The conclusion thereof implies that the micro species were partial to enclosed regions while the mega order preferred a larger vicinity of the operation. There are hypotheses suggesting that the range sizes would go according to the body size in equal proportions. Even then, the eating habits may also have a hand in this issue. Microchiroptera are typically insect eaters and are most like key to inhabit one region more than they would in a larger continental region. They resemble a hive in their operations unlike the megachiroptera, which has the bigger body mass. Subsequently, they have a much higher probability to survive from longer migrations. In this case, the small varieties do not have the same probabilities of survival.

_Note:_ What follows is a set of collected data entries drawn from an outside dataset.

/-- In every state RESET completes: every 32-bit and 128-bit register is 0, pc is one further, and flags, data memory,
halted, cycles, the seed, the events and the run parameters are unchanged. (Of c and cacc nothing is said: the rule
makes them any.) (R176) -/
def Obligations.ResetClearsTheRegisterFile : Prop :=
  ∀ s : State, ∃ t, exec .reset s = .next t ∧ (∀ r : Byte, t.getX r = 0) ∧ (∀ k (h : k < 16), t.v[k] = 0) ∧
    t.pc = s.pc + 1 ∧ t.flags = s.flags ∧ SameMemory s t ∧ SameRun s t

/-- With SP at 65536 RET halts and advances pc by one. With the four bytes at SP inside memory it completes: pc is the
word there read unsigned, SP is four higher modulo 2^32, and no other register, flag, memory byte or confidence
changes. Otherwise it raises MemoryFault(SP). (R172) -/
def Obligations.RetHaltsOrPops : Prop :=
  ∀ s : State,
    (u32 s.sp = 65536 → exec .ret s = .next { s with halted := true, pc := s.pc + 1 }) ∧
    (u32 s.sp + 4 ≤ 65536 →
      ∃ t, exec .ret s = .next t ∧ t.pc = u32 (s.mem.word (u32 s.sp)) ∧ t.sp = s.sp + 4 ∧ SameRegs [spReg] s t ∧
        t.flags = s.flags ∧ SameMemory s t ∧ SameConfidence s t ∧ SameRun s t) ∧
    (65532 < u32 s.sp → u32 s.sp ≠ 65536 → exec .ret s = .fault (.memoryFault (u32 s.sp)))

/-- For a 32-bit register rd in every state each completes: rd gets the wrapped sum, difference, complement or negation
(R0 stays 0), Z and S come from the result, pc is two further, and nothing else changes but C and O, which the rules
leave any. (R210, R211, R212, R213) -/
def Obligations.IncDecNotNeg : Prop :=
  ∀ (s : State) (rd : Byte), Regs32 s [rd] →
    CompletesZS (.inc rd) s rd (wrap32 (u32 (s.getX rd) + 1)) 2 ∧
    CompletesZS (.dec rd) s rd (wrap32 ((u32 (s.getX rd) : Int) - 1)) 2 ∧
    CompletesZS (.not rd) s rd (s.getX rd ^^^ 0xFFFFFFFF) 2 ∧
    CompletesZS (.neg rd) s rd (wrap32 (0 - s32 (s.getX rd))) 2

/-- For a 32-bit register rd: with the four bytes below SP inside memory (in canonical form), PUSH stores the value rd
had, SP is four lower, pc is two further and nothing else changes; otherwise it raises MemoryFault at SP - 4 modulo
2^32. For a 32-bit register rd other than R11: with the four bytes at SP inside memory POP completes: rd gets the word
(R0 discards it), SP is four higher modulo 2^32, pc is two further, nothing else changes; otherwise it raises
MemoryFault(SP). POP R11 is refused. (R214, R215) -/
def Obligations.PushAndPop : Prop :=
  (∀ (s : State) (rd : Byte), Regs32 s [rd] →
    (s.mem.wf = true → InMemory (u32 (s.sp - 4)) 4 →
      s.pushAddr = s.sp - 4 ∧ CompletesPush (.push rd) s (s.getX rd) (s.pc + 2)) ∧
    (¬ InMemory (u32 (s.sp - 4)) 4 → exec (.push rd) s = .fault (.memoryFault (u32 (s.sp - 4))))) ∧
  (∀ (s : State) (rd : Byte), Regs32 s [rd] →
    (rd ≠ 11 → u32 s.sp + 4 ≤ 65536 →
      ∃ t, exec (.pop rd) s = .next t ∧ t.pc = s.pc + 2 ∧
        t.getX rd = (if rd = 0 then 0 else s.mem.word (u32 s.sp)) ∧ t.sp = s.sp + 4 ∧ SameRegs [rd, spReg] s t ∧
        t.flags = s.flags ∧ SameMemory s t ∧ SameConfidence s t ∧ SameRun s t) ∧
    (rd ≠ 11 → 65536 < u32 s.sp + 4 → exec (.pop rd) s = .fault (.memoryFault (u32 s.sp))) ∧
    (rd = 11 → exec (.pop rd) s = .refused .popIntoSP))

/-- For every register number in range, those of vector registers too: CONF_LD copies the cell to cacc, CONF_ST copies
cacc to the cell; pc is two further and no register, flag, memory byte or other cell changes. (R216, R217) -/
def Obligations.ConfLdAndConfSt : Prop :=
  ∀ (s : State) (rd : Byte), NamesCell s rd →
    exec (.confLd rd) s = .next { s with pc := s.pc + 2, cacc := s.getC rd } ∧
    ∃ t, exec (.confSt rd) s = .next t ∧ t.getC rd = s.cacc ∧ SameCells [rd] s t ∧ t.cacc = s.cacc ∧
      t.pc = s.pc + 2 ∧ t.flags = s.flags ∧ SameRegs [] s t ∧ SameMemory s t ∧ SameRun s t

/-- For 32-bit registers in every state: MOVI gives rd the sign-extended imm8, MOVI16 the zero-extended imm16, MOV the
pattern of rs1 (the ignored byte may be anything); R0 stays 0; pc advances by 3, 4, 4; flags and everything else are
unchanged. For 32-bit registers in every state SWP completes: rd gets what rs1 held and rs1 what rd held, a write to
R0 being dropped; the same register twice changes nothing; every other register, flags, memory and confidence are
unchanged and pc is four further. (R230, R330, R302, R303) -/
def Obligations.MovesImmediatesAndSwap : Prop :=
  (∀ s : State,
    (∀ rd imm8, Regs32 s [rd] → CompletesX (.movi rd imm8) s rd (wrap32 imm8.toInt) 3) ∧
    (∀ rd imm16, Regs32 s [rd] → CompletesX (.movi16 rd imm16) s rd (wrap32 imm16.toNat) 4) ∧
    (∀ rd rs1 ign, Regs32 s [rd, rs1] → CompletesX (.mov rd rs1 ign) s rd (s.getX rs1) 4)) ∧
  (∀ (s : State) (rd rs1 ign : Byte), Regs32 s [rd, rs1] →
    ∃ t, exec (.swp rd rs1 ign) s = .next t ∧ t.pc = s.pc + 4 ∧
      t.getX rd = (if rd = 0 then 0 else s.getX rs1) ∧ t.getX rs1 = (if rs1 = 0 then 0 else s.getX rd) ∧
      SameRegs [rd, rs1] s t ∧ t.flags = s.flags ∧ SameMemory s t ∧ SameConfidence s t ∧ SameRun s t)

/-- For a 32-bit register rd in every state each completes with the wrapped result: ADDI and SUBI with the sign-extended
imm8, ANDI, ORI, XORI with the zero-extended imm8, ADDI16 and SUBI16 with the zero-extended imm16; nothing else
changes but pc and the flags, which the rules leave any. For a 32-bit register rd: with imm8 up to 63, SHLI gives the
low 32 bits of the value times 2^imm8 and SHRI the floor of the signed value over 2^imm8; nothing else changes but pc
and the flags, left any. With imm8 of 64 or more both are refused. (R231, R232, R233, R234, R235, R331, R332, R236,
R237) -/
def Obligations.ImmediateArithmeticAndShifts : Prop :=
  (∀ (s : State) (rd imm8 : Byte) (imm16 : Half), Regs32 s [rd] →
    CompletesAny (.addi rd imm8) s rd (wrap32 (s32 (s.getX rd) + imm8.toInt)) 3 ∧
    CompletesAny (.subi rd imm8) s rd (wrap32 (s32 (s.getX rd) - imm8.toInt)) 3 ∧
    CompletesAny (.andi rd imm8) s rd (s.getX rd &&& BitVec.ofNat 32 imm8.toNat) 3 ∧
    CompletesAny (.ori rd imm8) s rd (s.getX rd ||| BitVec.ofNat 32 imm8.toNat) 3 ∧
    CompletesAny (.xori rd imm8) s rd (s.getX rd ^^^ BitVec.ofNat 32 imm8.toNat) 3 ∧
    CompletesAny (.addi16 rd imm16) s rd (wrap32 ((u32 (s.getX rd) : Int) + imm16.toNat)) 4 ∧
    CompletesAny (.subi16 rd imm16) s rd (wrap32 ((u32 (s.getX rd) : Int) - imm16.toNat)) 4) ∧
  (∀ (s : State) (rd imm8 : Byte), Regs32 s [rd] →
    (imm8.toNat ≤ 63 →
      CompletesAny (.shli rd imm8) s rd (wrap32 (u32 (s.getX rd) * 2 ^ imm8.toNat)) 3 ∧
      CompletesAny (.shri rd imm8) s rd (wrap32 (s32 (s.getX rd) / 2 ^ imm8.toNat)) 3) ∧
    (63 < imm8.toNat →
      exec (.shli rd imm8) s = .refused .shiftCount ∧ exec (.shri rd imm8) s = .refused .shiftCount))

/-- For 32-bit registers (rd may be a source) in every state ADD, SUB, MUL, AND, OR, XOR, SHL, SHR, MIN, MAX complete: rd
gets the result of the rule on the values before (R0 stays 0), shift counts are the low 6 bits, MIN and MAX are
signed; Z and S come from the result, pc is four further, nothing else changes but C and O, left any. (R251, R252,
R253, R256, R257, R258, R259, R260, R261, R262) -/
def Obligations.IntegerArithmetic : Prop :=
  ∀ (s : State) (rd rs1 rs2 : Byte), Regs32 s [rd, rs1, rs2] →
    let a := s.getX rs1
    let b := s.getX rs2
    let n := u32 b % 64
    CompletesZS (.add rd rs1 rs2) s rd (wrap32 (u32 a + u32 b)) 4 ∧
    CompletesZS (.sub rd rs1 rs2) s rd (wrap32 ((u32 a : Int) - u32 b)) 4 ∧
    CompletesZS (.mul rd rs1 rs2) s rd (wrap32 (s32 a * s32 b)) 4 ∧
    CompletesZS (.and rd rs1 rs2) s rd (a &&& b) 4 ∧
    CompletesZS (.or rd rs1 rs2) s rd (a ||| b) 4 ∧
    CompletesZS (.xor rd rs1 rs2) s rd (a ^^^ b) 4 ∧
    CompletesZS (.shl rd rs1 rs2) s rd (wrap32 (u32 a * 2 ^ n)) 4 ∧
    CompletesZS (.shr rd rs1 rs2) s rd (wrap32 (s32 a / 2 ^ n)) 4 ∧
    CompletesZS (.min rd rs1 rs2) s rd (if s32 a ≤ s32 b then a else b) 4 ∧
    CompletesZS (.max rd rs1 rs2) s rd (if s32 a ≥ s32 b then a else b) 4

Bats have distributed themselves across the world in a fashion that would easily suggest weather or climate preferences. America holds the richest fraction of the groupings having at least 200 species of bats. The temperate regions, on the other hand, are quite impoverished. As a result, bats do not like the tropics and Africa being saddled with the latitudinal lines holds a few species of the group compared to other well-endowed continents (Altringham 1996). Only migration and climate change are two factors that are constantly changing their patterns.
There were areas previously populated with bats in the Pacific and Atlantic only to be left for another home. Other factors that may influence the pattern include the existence of deserts such as the Sahara in Northern parts of Africa. There are no bat inhabitants in these regions as compared to other areas of the same latitudes. The areas of South and Central America hold the richest populations. These regions did not have the climatic or environmental settings they have at the moment. Their development through time has had a hand in the migration to areas of new preference.